Re: [PATCH v3 01/17] mm: support madvise(MADV_FREE)

From: Minchan Kim
Date: Fri Nov 13 2015 - 01:37:33 EST


On Fri, Nov 13, 2015 at 01:16:54AM -0500, Daniel Micay wrote:
> On 13/11/15 01:15 AM, Minchan Kim wrote:
> > On Thu, Nov 12, 2015 at 12:21:30AM -0500, Daniel Micay wrote:
> >>> I also think that the kernel should commit to either zeroing the page
> >>> or leaving it unchanged in response to MADV_FREE (even if the decision
> >>> of which to do is made later on). I think that your patch series does
> >>> this, but only after a few of the patches are applied (the swap entry
> >>> freeing), and I think that it should be a real guaranteed part of the
> >>> semantics and maybe have a test case.
> >>
> >> This would be a good thing to test because it would be required to add
> >> MADV_FREE_UNDO down the road. It would mean the same semantics as the
> >> MEM_RESET and MEM_RESET_UNDO features on Windows, and there's probably
> >> value in that for the sake of migrating existing software too.
> >
> > So, do you mean that we could implement MADV_FREE_UNDO with "read"
> > opearation("just access bit marking) easily in future?
> >
> > If so, it would be good reason to change MADV_FREE from dirty bit to
> > access bit. Okay, I will look at that.
>
> I just meant testing that the data is either zero or the old data if
> it's read before it's written to. Not having it stay around once there
> is a read. Not sure if that's what Andy meant.

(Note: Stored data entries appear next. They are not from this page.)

-- ==== Sys2Proof/Config.lean ====
section
/-! DEFINITION. What an implementation fixes and the values the manual leaves open: constants without a body, so that nothing can be proved of them beyond their type. -/

namespace Sys2Proof

/-- Does a fused multiply-add of an infinity and a zero with a quiet NaN addend set F.FI? IEEE 754-2019, which
R83 follows, leaves this to the implementation (log 7). -/
opaque Config.fmaInvalidWithNaN : Bool

/-- The SHAKE256 hash of the public key that the fuses hold (R446; log 7). -/
opaque Config.keyHash : BitVec 256

/-- Does an XMSS signature, the last argument, of the header and the code of a firmware image verify under the key of a hash (R446;
log 7)? -/
opaque Config.signatureValid : BitVec 256 → List (BitVec 8) → List (BitVec 8) → Bool

/-- The XMSS signature of a quote's body under a leaf of the identity key (R447; log 7). -/
opaque Config.identitySignature : BitVec 32 → List (BitVec 8) → List (BitVec 8)

/-- A byte of a task's data image at a virtual address that cannot be read when the task starts (03 R77; log 7). -/
opaque Config.unreadByte : Nat → BitVec 8

/-- How many bytes a partition's metadata region needs beyond the records whose sizes the manual states, by its
partition record (R382; log 7). -/
opaque Config.tableOverhead : BitVec 1024 → Nat

/-- The ECODE of the error record after a thermal reset, for which R421 has no code (22 R434; log 7). -/
opaque Config.thermalCode : BitVec 8

end Sys2Proof
end

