-- ==== Sys2Proof/Syntax.lean ====
section
/-! DEFINITION. The steps of the machine: one constructor per row of the opcode table. The first 213 are instructions with an encoding; the others are steps of the device, the host and the pod, whose operands stand in the state (`State.arg`). -/

namespace Sys2Proof
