/-- The prefixes each instruction accepts (R45 to R59). A device step accepts none. -/
def Instr.accept : Instr → Accept
  | .lda _ _ _ _
  | .sta _ _ _ _
  | .addMem _ _ _ _
  | .adc _ _ _ _
  | .subMem _ _ _ _
  | .sbc _ _ _ _
  | .mulMem _ _ _ _
  | .mulh _ _ _ _
  | .div _ _ _ _
  | .rem _ _ _ _
  | .andMem _ _ _ _
  | .orMem _ _ _ _
  | .xorMem _ _ _ _
  | .shlMem _ _ _ _
  | .shrMem _ _ _ _
  | .sarMem _ _ _ _
  | .rolMem _ _ _ _
  | .cmpMem _ _ _ _
  | .tstMem _ _ _ _
  | .minMem _ _ _ _
  | .maxMem _ _ _ _
  | .sel _ _ _ _
  | .faddMem _ _ _ _
  | .fmulMem _ _ _ _
  | .fmin _ _ _ _
  | .fmax _ _ _ _
  | .fcmp _ _ _ _ => Accept.ap
  | .mac _ _ _ _ _
  | .msb _ _ _ _ _
  | .ffma _ _ _ _ _
  | .movm _ _ _ _ _ => Accept.pp
  | .mulImm _ _
  | .minImm _ _
  | .maxImm _ _ => Accept.aiW
  | .ldi _ _
  | .addImm _ _
  | .subImm _ _
  | .andImm _ _
  | .orImm _ _
  | .xorImm _ _
  | .shlImm _ _
  | .shrImm _ _
  | .sarImm _ _
  | .rolImm _ _
  | .cmpImm _ _
  | .tstImm _ _ => Accept.ai
  | .clz _
  | .popc _
  | .faddX _
  | .fmulX _
  | .fcvt _ _
  | .frcp _ => Accept.rw
  | .sets _ _ _ => Accept.sets
  | .addX _
  | .subX _
  | .andX _
  | .orX _
  | .xorX _
  | .mulX _
  | .cmpX _
  | .xcha _
  | .movp _ _ _ _
  | .addp _ _
  | .getp _ _
  | .ret _
  | .movf _
  | .getf _
  | .nop _ => Accept.r
  | .jmp _ _
  | .brZ _ _
  | .brNz _ _
  | .brN _ _
  | .brNn _ _
  | .brC _ _
  | .brNc _ _
  | .brV _ _
  | .brNv _ _
  | .brGt _ _
  | .brGe _ _
  | .brLt _ _
  | .brLe _ _
  | .call _ _
  | .loop _ _ => Accept.br
  | .jmpA _
  | .callA _ => Accept.bare
  | .vfma _ _ _
  | .vsel _ _ _
  | .vclamp _ _ _ => Accept.vt
  | .vcvt _ _ _ => Accept.vcvt
  | .rep _ _ _ => Accept.rep
  | .vld _ _ _ _
  | .vst _ _ _ _
  | .vldt _ _ _ _
  | .vmov _ _ _
  | .vbcast _ _
  | .vadd _ _ _
  | .vsub _ _ _
  | .vmul _ _ _
  | .vmin _ _ _
  | .vmax _ _ _
  | .vabs _ _ _
  | .vneg _ _ _
  | .vand _ _ _
  | .vor _ _ _
  | .vxor _ _ _
  | .vshl _ _ _
  | .vshr _ _ _
  | .vcmpEq _ _ _
  | .vcmpLt _ _ _
  | .vcmpLe _ _ _
  | .vred _ _ _
  | .vscan _ _ _
  | .vperm _ _ _
  | .vexp2 _ _ _
  | .vlog2 _ _ _
  | .vrcp _ _ _
  | .vrsq _ _ _ => Accept.rw
  | .waitc _ imm _ _
  | .sleep _ imm _ _
  | .setc _ imm _ _
  | .addc _ imm _ _ => Accept.counter imm
  | .bar _ _
  | .fence _ _
  | .fenceAcq _ _
  | .fenceRel _ _
  | .hstart _ _
  | .hexit _
  | .hjoin _ _
  | .yield _
  | .trap _ _
  | .cpy _ _ _
  | .cpyc _ _ _ => Accept.r
  | .mdrain _ _ _
  | .mdrainf _ _ _
  | .qnt _ _ _
  | .qntg _ _ _
  | .deq _ _ _
  | .ldg _ _ _
  | .stg _ _ _
  | .ldw _ _ _
  | .stw _ _ _
  | .ldgAcq _ _ _ _
  | .stgRel _ _ _ _
  | .ldwAcq _ _ _ _
  | .stwRel _ _ _ _
  | .put _ _ _
  | .mcst _ _ _
  | .atomAdd _ _ _ _
  | .atomMin _ _ _ _
  | .atomMax _ _ _ _
  | .atomAnd _ _ _ _
  | .atomOr _ _ _ _
  | .atomXor _ _ _ _
  | .atomXchg _ _ _ _
  | .atomCas _ _ _ _
  | .atomnAdd _ _ _ _
  | .atomnMin _ _ _ _
  | .atomnMax _ _ _ _
  | .atomnAnd _ _ _ _
  | .atomnOr _ _ _ _
  | .atomnXor _ _ _ _
  | .netred _ _ _ _ => Accept.rw
  | .mctx _ _ _
  | .wpl _ _ _
  | .mzero _
  | .mma _ _ _
  | .mrow _ _ _
  | .mcol _ _ _
  | .blset _ _ _
  | .blcnt _
  | .putc _ _ _
  | .winset _ _
  | .tok _
  | .tokn _
  | .atok _
  | .cvoid _
  | .cpeek _
  | .nbar _ _
  | .spawn _ _ _
  | .arm _
  | .link _
  | .depdec _
  | .gnew _
  | .gcancel _
  | .gwait _
  | .qres _
  | .qpost _ _ _
  | .tcbrd _ _
  | .sqnew _ _ _
  | .sqres _
  | .sqcmt _
  | .sqvoidCancel _
  | .sqvoidCommit _
  | .sqlen _
  | .sqfork _
  | .sqclose _
  | .sqdrop _
  | .sqaddr _
  | .eret _
  | .csave _ _ _
  | .cload _ _ _
  | .tlbinvPage _
  | .tlbinvJob _
  | .tlbinvStack _
  | .fltrdTake _ _ _
  | .fltrdResume _ _ _
  | .fltrdPeek _ _ _
  | .stkpass _ _ _
  | .rgnrd _ _
  | .rgnwr _ _
  | .plcmtPrep _
  | .plcmtCommit _
  | .plcmtAbort _ => Accept.r
  | .illegalInstruction ..
  | .contextSelect
  | .loadReply
  | .icacheMissFill
  | .scalarAccessRetry
  | .counterIncrement
  | .vectorBind
  | .repBodyLoad
  | .matrixPortGrant
  | .matrixRetire
  | .arrayPhaseStart
  | .arrayPhaseEnd
  | .windowAccessCheck
  | .putDelivery
  | .deferredRefusal
  | .atomicPerform
  | .mcstReplicaWrite
  | .postedOpFailure
  | .copyServe
  | .copyComplete
  | .copyFaultHold
  | .chainHop
  | .barArrival
  | .barRelease
  | .balancerTraversal
  | .exitServeToken
  | .exitServeAntitoken
  | .cancellationArrival
  | .peekArrival
  | .toknResultWrite
  | .reductionArrival
  | .countingBarrierArrival
  | .planePowerUp
  | .planePowerDown
  | .escapeChannelMove
  | .placementPass
  | .priorityAging
  | .taskCompletion
  | .stopBathSettle
  | .taskNofitCancel
  | .queueRecordFetch
  | .stampRetry
  | .qpostDelivery
  | .hostLaunch
  | .hostGnew
  | .hostArm
  | .hostDepdec
  | .hostGcancel
  | .hostLink
  | .grelease
  | .hostBadcmd
  | .pageWalk
  | .preemptSave
  | .preemptRestore
  | .tileReclaim
  | .layoutSwitch
  | .bankSwap
  | .handoverStep
  | .functionLevelReset
  | .resetDrainEnd
  | .traceRecordWrite
  | .patrolScrub
  | .linkCrcReplay
  | .sendWindowAudit
  | .windowParityError
  | .clusterLogicError
  | .hbmChannelRetire
  | .linkRetire
  | .stackRetire
  | .clusterRetire
  | .watchdogExpiry
  | .thermalThreshold
  | .thermalReset
  | .podMessageReceive
  | .podFlitReplay
  | .podDeliveryTimeout
  | .podBarrierArrival
  | .notifyQueue
  | .registerWrite
  | .eventPost
  | .qcfg
  | .setMode
  | .layoutPrepare
  | .layoutCommit
  | .layoutAbort
  | .retire
  | .returnUnit
  | .answer
  | .resumeFault
  | .attest
  | .fwload
  | .podcfgSetPkgn
  | .podcfgSetRoute
  | .mboxBadcmd
  | .powerOn
  | .creditExhausted
  | .managementMemoryError
  | .linkLayerFailure => Accept.bare
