-- ==== Sys2Proof/Machine/Copies.lean ====
section
/-! DEFINITION. Copies and chain copies: the checks of CPY and CPYC, and the engines that serve, hold, complete and forward them (09_copies_strands_sync R206 to R214). -/

namespace Sys2Proof.Machine

/-! ### Descriptors (R206, R214) -/

def cpSrc (d : BitVec 256) : Addr := d.extractLsb' 0 48
def cpLen (d : BitVec 256) : Nat := field d 128 28
def cpCk (d : BitVec 256) : Nat := field d 164 2
def cpHops (d : BitVec 256) : Nat := field d 166 4
def cpTarget (d : BitVec 256) : Word64 := d.extractLsb' 192 64
def hopDst (h : BitVec 128) : Addr := h.extractLsb' 0 48
def hopTarget (h : BitVec 128) : Word64 := h.extractLsb' 64 64

/-- Is a descriptor malformed (R208)? -/
def descBad (chain : Bool) (d : BitVec 256) : Bool :=
  let t := cpTarget d
  decide (field d 170 22 ≠ 0) || decide (field d 112 16 ≠ 0) || decide (field d 48 16 ≠ 0) ||
  decide (cpLen d % 4 ≠ 0) || decide (cpLen d < 4) || decide (cpCk d = 3) ||
  (d.getLsbD 156 && decide (field d 157 3 = 7)) || (d.getLsbD 160 && decide (field d 161 3 = 7)) ||
  (decide (cpCk d = 0) && decide (t ≠ 0)) || (decide (cpCk d = 2) && decide (field t 32 32 ≠ 0)) ||
  (if chain then decide (cpHops d = 0) || decide (8 < cpHops d) else decide (cpHops d ≠ 0))

/-- The logical tile of a window address. -/
def windowTileOf (a : Addr) : Option Nat :=
  match apertureOf a with
  | .window t _ _ _ => some t
  | _ => none

/-- Are the hop entries malformed (R214)? `own` is the logical tile of the issuer. -/
def hopsBad (own : Nat) (hs : List (BitVec 128)) : Bool :=
  let ts := hs.map fun h => windowTileOf (hopDst h)
  (hs.any fun h => decide (field h 48 16 ≠ 0)) || (ts.any fun t => t.isNone || decide (t = some own)) || !decide ts.Nodup

/-- The part of an address that its aperture holds, up to the aperture's end (R208). A reserved aperture and a window tile
outside the partition raise detail 0x03, as the table of R177 says, by which R208 checks the span (log 71). -/
def State.spanCheck (s : State) (a : Addr) (n : Nat) (dst : Bool) : Except Block Unit :=
  let pid := s.pidOf s.me
  match apertureOf a with
  | .reserved => .error (blockTrap kAccess 0x03 a)
  | ap =>
    if a.toNat % 4 ≠ 0 then .error (blockTrap kAlign 0x01 a)
    else
      match ap with
      | .localMem o => if o + n ≤ 2 ^ 21 then .ok () else .error (blockTrap kAccess 0x01 a)
      | .window t _ _ o =>
        if (s.reachTile pid t).isNone then .error (blockTrap kAccess 0x03 a)
        else if dst && !s.permitted pid s.myTile t then .error (blockTrap kAccess 0x08 a)
        else if o + n ≤ 2 ^ 18 then .ok () else .error (blockTrap kAccess 0x03 a)
      | .dieStore d o => if o + n ≤ (s.part pid).dssSize d then .ok () else .error (blockTrap kAccess 0x03 a)
      | _ => if a.toNat + n ≤ 0xF00000000000 then .ok () else .error (blockTrap kAccess 0x03 a)

/-- Do two spans of `n` bytes overlap as addresses? -/
def overlap (a b : Addr) (n : Nat) : Bool := decide (a.toNat < b.toNat + n) && decide (b.toNat < a.toNat + n)

/-- The first page of a global span is translated at issue (R208): the package of the memory it names. -/
def State.firstPage (s : State) (a : Addr) (wr : Bool) : Except Block Nat :=
  match apertureOf a with
  | .global =>
    match s.translate s.myTile (s.pidOf s.me) a.toNat (!wr) wr with
    | .miss => .error (.walk a (!wr) wr)
    | .fault d => .error (blockTrap kXlate d a)
    | .page e =>
      if e.rem then .ok e.pkg
      else if (s.physKey (e.phys a.toNat)).isNone then .error (blockTrap kXlate 0x05 a)
      else .ok s.pod.pkgn.toNat
  | _ => .ok s.pod.pkgn.toNat

/-- A list of checks, the first that fails. -/
def firstBad (l : List (Except Block Unit)) : Except Block Unit :=
  match l with
  | [] => .ok ()
  | .error b :: _ => .error b
  | .ok _ :: l => firstBad l

/-- Does a destination of a copy lie on another package, as far as its issuer can tell? -/
def State.dstPackage (s : State) (a : Addr) : Nat :=
  match apertureOf a with
  | .global =>
    match s.translateFor s.myTile (s.pidOf s.me) a.toNat false true with
    | .ok e => if e.rem then e.pkg else s.pod.pkgn.toNat
    | .error _ => s.pod.pkgn.toNat
  | _ => s.pod.pkgn.toNat

/-- The checks of R208 from the descriptor on; the descriptor address is `d`. DESIGN CHOICE (log 81): the aperture, the alignment and the
span of SRC are checked before those of the destinations, and each address is checked whole before the next. -/
def State.copyCheck (s : State) (d : Addr) (desc : BitVec 256) (hops : List (BitVec 128)) (chain : Bool) :
    Except Block Unit :=
  let pid := s.pidOf s.me
  let n := cpLen desc
  let src := cpSrc desc
  let dsts := if chain then hops.map hopDst else [cpDst desc]
  let pkg := match dsts with
    | [a] => if chain then s.pod.pkgn.toNat else s.dstPackage a
    | _ => s.pod.pkgn.toNat
  let badTarget (p : Nat) (t : Word64) : Bool := s.targetBad pid p t
  let barred (p : Nat) (t : Word64) : Bool := s.targetBarred s.myTile pid p t
  match firstBad (s.spanCheck src n false :: dsts.map fun a => s.spanCheck a n true) with
  | .error b => .error b
  | .ok _ =>
    if dsts.any fun a => overlap src a n then .error (blockTrap kCopy 0x02 d)
    else if (decide (cpCk desc = 1) && badTarget pkg (cpTarget desc)) ||
        hops.any (fun h => badTarget s.pod.pkgn.toNat (hopTarget h)) then .error (blockTrap kAccess 0x06 d)
    else if (decide (cpCk desc = 1) && barred pkg (cpTarget desc)) ||
        hops.any (fun h => barred s.pod.pkgn.toNat (hopTarget h)) then .error (blockTrap kAccess 0x08 d)
    else if cpCk desc = 2 ∧ ((s.part pid).taskSlot ((cpTarget desc).setWidth 32)).isNone = true then
      .error (blockTrap kCopy 0x03 d)
    else
      match s.firstPage src false with
      | .error b => .error b
      | .ok p =>
        if p ≠ s.pod.pkgn.toNat then .error (blockTrap kAccess 0x02 src)
        else
          match dsts with
          | [a] => (s.firstPage a true).map fun _ => ()
          | _ => .ok ()

/-- The checks of CPY and CPYC from the descriptor's address on (R208): the copy that is to be sent. -/
def State.copyAt (s : State) (chain : Bool) (d : Addr) : Except Block CopyMsg :=
  let lift {α : Type} (r : Except Stop α) : Except Block α := match r with
    | .error (.trap t) => .error (.trap t)
    | .error .stall => .error .stall
    | .ok x => .ok x
  match lift (checkLocal d 32 8) with
  | .error b => .error b
  | .ok o =>
    match lift (s.readLocal o 32) with
    | .error b => .error b
    | .ok w =>
      let desc : BitVec 256 := BitVec.ofNat 256 w
      let n := if chain then cpHops desc else 0
      if descBad chain desc then .error (blockTrap kCopy 0x01 d)
      else if 2 ^ 21 < o + 32 + 16 * n then .error (blockTrap kAccess 0x01 d)
      else
        match lift (if n = 0 then .ok 0 else s.readLocal (o + 32) (16 * n)) with
        | .error b => .error b
        | .ok hw =>
          let hops := (List.range n).map fun h => BitVec.ofNat 128 (bitsAt (128 * h) 128 hw)
          if hopsBad (s.logCore s.me / 8) hops then .error (blockTrap kCopy 0x01 d)
          else (s.copyCheck d desc hops chain).map fun _ => ⟨s.issuer, d, desc, hops, chain, 0, false⟩

/-- A copy that has passed its checks: it is sent, or stalls with 512 in flight and is tried again from that test on, with
its descriptor as it was read (R208). -/
def State.sendCopy (s : State) (p : BitVec 3) (pm : PostMode) (pre : Prefixes) (m : CopyMsg) : State :=
  let k := s.strand
  if 512 ≤ (s.core s.me).copies then (s.modCtx s.me s.myCtx fun k => { k with copyHeld := some m }).stall
  else
    let m := { m with by_ := s.issuer }
    let s := (s.modCore s.me fun c => { c with copies := c.copies + 1 }).opBegin (s.pidOf s.me) (s.tcbOf s.me)
    (s.complete { k.applyPost p pm 32 with copyHeld := none } (k.next pre)).due [⟨.copyServe, .copy m 0⟩]

/-- CPY and CPYC at issue (R208). -/
def issueCopy (chain : Bool) (p : BitVec 3) (pm : PostMode) (pre : Prefixes) (s : State) : State :=
  guarded pre s fun s =>
    match s.strand.copyHeld with
    | some m => s.sendCopy p pm pre m
    | none =>
      match s.copyAt chain (s.strand.ptr p.toNat).addr with
      | .error b => s.blocked b
      | .ok m => (s.touched (m.daddr.toNat % 2 ^ 21) (32 + 16 * m.hops.length)).sendCopy p pm pre m

/-- R208 -/
def execCpy (p : BitVec 3) (pm : PostMode) (pre : Prefixes) (s : State) : Host.Outcome State Fault Refusal :=
  .next (issueCopy false p pm pre s)

/-- R208, R214 -/
def execCpyc (p : BitVec 3) (pm : PostMode) (pre : Prefixes) (s : State) : Host.Outcome State Fault Refusal :=
  .next (issueCopy true p pm pre s)

/-! ### The serving engines (R207, R209 to R212) -/

/-- Where a piece of a copy lies: a key and how many of its bytes lie on from there, a translation fault, a refusal with
the detail of its NACK, or another package. -/
inductive Reached where
  | at_ (key n : Nat)
  | xlate (detail : BitVec 8)
  | refused (detail : BitVec 8)
  | remote (pkg : Nat) (addr : Addr)
deriving DecidableEq, Repr

/-- Up to `n` bytes from an address, as an engine that serves an issuer reaches them; `span` is what a window access is
checked for. Pages are translated with the TLB of the issuer's tile (16 R355). -/
def State.reach (s : State) (i : Issuer) (a : Addr) (n : Nat) (u : WinUse) (span : Option Nat) : Reached :=
  match apertureOf a with
  | .localMem o => .at_ (scratchKey (i.core / 8) o) n
  | .window l c w o =>
    match s.reachTile i.pid l with
    | none => .refused 0
    | some t =>
      let len := field (Tab.get 0 (s.core (8 * t + c)).wins w) 20 19
      let n' := match span with
        | some k => k
        | none => min n (max 4 (len - o))
      match s.windowCheck t c w o n' u with
      | .error d => .refused d
      | .ok k => .at_ k (min n n')
  | .dieStore d o => .at_ (dieKey d ((s.part i.pid).dssBase d + o)) n
  | .global =>
    match s.translateFor (i.core / 8) i.pid a.toNat (decide (u = .load)) (decide (u ≠ .load)) with
    | .error d => .xlate d
    | .ok e =>
      if e.rem then .remote e.pkg (BitVec.ofNat 48 (e.phys a.toNat))
      else
        match s.physKey (e.phys a.toNat) with
        | some k => .at_ k (min n (4096 - a.toNat % 4096))
        | none => .xlate 0x05
  | .reserved => .refused 0

/-- The page that an engine walked for an issuer goes into the TLB of its tile (16 R355). -/
def State.fillAt (s : State) (i : Issuer) (a : Addr) (wr : Bool) : State :=
  match apertureOf a with
  | .global => s.fillFor (i.core / 8) i.pid a.toNat (!wr) wr
  | _ => s

/-- The copy has ended: the counts of its core and of its task fall (R211). -/
def State.copyEnd (s : State) (m : CopyMsg) : State :=
  (s.modCore m.by_.core fun c => { c with copies := c.copies - 1 }).opEnd m.by_.pid m.by_.tcb

/-- A copy is discarded after an error (R211): `a` is the address of the first unwritten word. -/
def State.copyFail (s : State) (m : CopyMsg) (status : Nat) (d : BitVec 8) (a : Addr) : State :=
  (s.fault m.by_ { endedInfo status a.toNat m.daddr.toNat with kind := nackKind d, detail := d.toNat }).copyEnd m

/-- The destination of the copy's next word: for a chain copy, on its first hop. -/
def copyDst (m : CopyMsg) : Addr :=
  (match m.hops with
    | h :: _ => if m.chain then hopDst h else cpDst m.desc
    | [] => cpDst m.desc) + BitVec.ofNat 48 m.done

/-- What follows when `n` more bytes of a copy have been written. -/
def State.copyOn (s : State) (m : CopyMsg) (n : Nat) : State :=
  let m := { m with done := m.done + n }
  if m.done < cpLen m.desc then s.due [⟨.copyServe, .copy m 0⟩]
  else if m.chain then s.due [⟨.chainHop, .copy m 1⟩]
  else s.due [⟨.copyComplete, .copy m 0⟩]

/-- The first poisoned word of the source of a copy or a chain hop is reported, once for a copy (21 R420). -/
def State.copyPoison (s : State) (m : CopyMsg) (src : Addr) (bad : List Nat) : State × CopyMsg :=
  match bad with
  | b :: _ =>
    if m.reported then (s, m)
    else (s.reportPoison m.by_ (some (src + BitVec.ofNat 48 b)) m.daddr.toNat, { m with reported := true })
  | [] => (s, m)

/-- R209: an engine moves the next words, up to the end of a page of either side; while the injection of its partition is held
it waits (17 R386) -/
def execCopyServe (s : State) : Host.Outcome State Fault Refusal :=
  match s.arg with
  | .copy m _ =>
    let i := m.by_
    let src := cpSrc m.desc + BitVec.ofNat 48 m.done
    let dst := copyDst m
    let left := cpLen m.desc - m.done
    if (m.done = 0 ∧ s.releasedFor i = false) ∨ i.pid ∈ s.board.draining then .next (s.dueIn 8 ⟨.copyServe, .copy m 0⟩)
    else
      let s := (s.fillAt i src false).fillAt i dst true
      match s.reach i src (min left 4096) .load none with
      | .xlate d => .next (s.due [⟨.copyFaultHold, .copyFault m src d⟩])
      | .refused d => .next (s.copyFail m stRefused d dst)
      | .remote _ _ => .next (s.copyFail m stRefused 0 dst)
      | .at_ k n =>
        let report (n : Nat) : State × CopyMsg := s.copyPoison m src (s.badWords k n)
        match s.reach i dst n .put (if m.chain then some left else none) with
        | .xlate d => .next (s.due [⟨.copyFaultHold, .copyFault m dst d⟩])
        | .refused d => .next (s.copyFail m stRefused d dst)
        | .remote pkg a =>
          let n := min n (4096 - a.toNat % 4096)
          let q := report n
          .next (q.1.sendRequest i pkg fun me job tag => .copyWords me job tag q.2 a (s.rdN k n) (s.badWords k n))
        | .at_ k' n =>
          let q := report n
          .next ((q.1.wrBad k' (s.rdN k n) (s.badWords k n)).copyOn q.2 n)
  | _ => .next s

/-- R212: the copy is held for replay at the faulting page -/
def execCopyFaultHold (s : State) : Host.Outcome State Fault Refusal :=
  match s.arg with
  | .copyFault m va d =>
    .next (s.hold m.by_ (.op ⟨.copyServe, .copy m 0⟩ m.by_.tcb) ⟨3, 0, kXlate.toNat, d.toNat, va.toNat, m.daddr.toNat, 0⟩)
  | _ => .next s

/-- R211: the target is signalled, and the copy is no longer in flight, for a counter of another package once the
increment is known to be performed; a decrement that finds its counter at 0 is reported to the issuing task, and one of a
cancelled task is dropped (14 R315) -/
def execCopyComplete (s : State) : Host.Outcome State Fault Refusal :=
  match s.arg with
  | .copy m _ =>
    let t := cpTarget m.desc
    let pid := m.by_.pid
    if cpCk m.desc = 1 ∧ targetV t = true ∧ targetPkg t ≠ s.pod.pkgn.toNat then
      .next (s.sendRequest m.by_ (targetPkg t) fun me job tag => .signal me job tag m t)
    else
    let s :=
      if cpCk m.desc = 1 then s.signal pid t
      else if cpCk m.desc = 2 then
        match (s.part pid).taskSlot (t.setWidth 32) with
        | none => s
        | some n =>
          let q := s.depDec pid n
          if q.2 = tkUnder then q.1.fault m.by_ (endedInfo stUnder 0 m.daddr.toNat) else q.1
      else s
    .next (s.copyEnd m)
  | _ => .next s

/-- R214: hop `h` has the data; it counts, and forwards the data from its own scratchpad to the next -/
def execChainHop (s : State) : Host.Outcome State Fault Refusal :=
  match s.arg with
  | .copy m h =>
    match m.hops[h - 1]? with
    | none => .next s
    | some e =>
      let n := cpLen m.desc
      let s := s.signal m.by_.pid (hopTarget e)
      match m.hops[h]? with
      | none => .next (s.due [⟨.copyComplete, .copy m 0⟩])
      | some f =>
        match s.reach m.by_ (hopDst e) n .put (some n), s.reach m.by_ (hopDst f) n .put (some n) with
        | .at_ k _, .at_ k' _ =>
          let q := s.copyPoison m (hopDst e) (s.badWords k n)
          .next ((q.1.wrBad k' (s.rdN k n) (s.badWords k n)).due [⟨.chainHop, .copy q.2 (h + 1)⟩])
        | _, .refused d => .next (s.copyFail m stRefused d (hopDst f))
        | _, _ => .next (s.copyFail m stRefused 0 (hopDst f))
  | _ => .next s

end Sys2Proof.Machine
end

Either zero of old data is gauranteed.
Now:

MADV_FREE(range)
A = read from the range
...
...
B = read from the range


A and B could have different value. But value should be old or zero.

But Andy want more strict ABI so he suggested access bit instead of dirty bit.

MADV_FREE(range)
A = read from the range
...
...
B = read from the range

A and B cannot have different value.

And now I am thinking if we use access bit, we could implment MADV_FREE_UNDO
easily when we need it. Maybe, that's what you want. Right?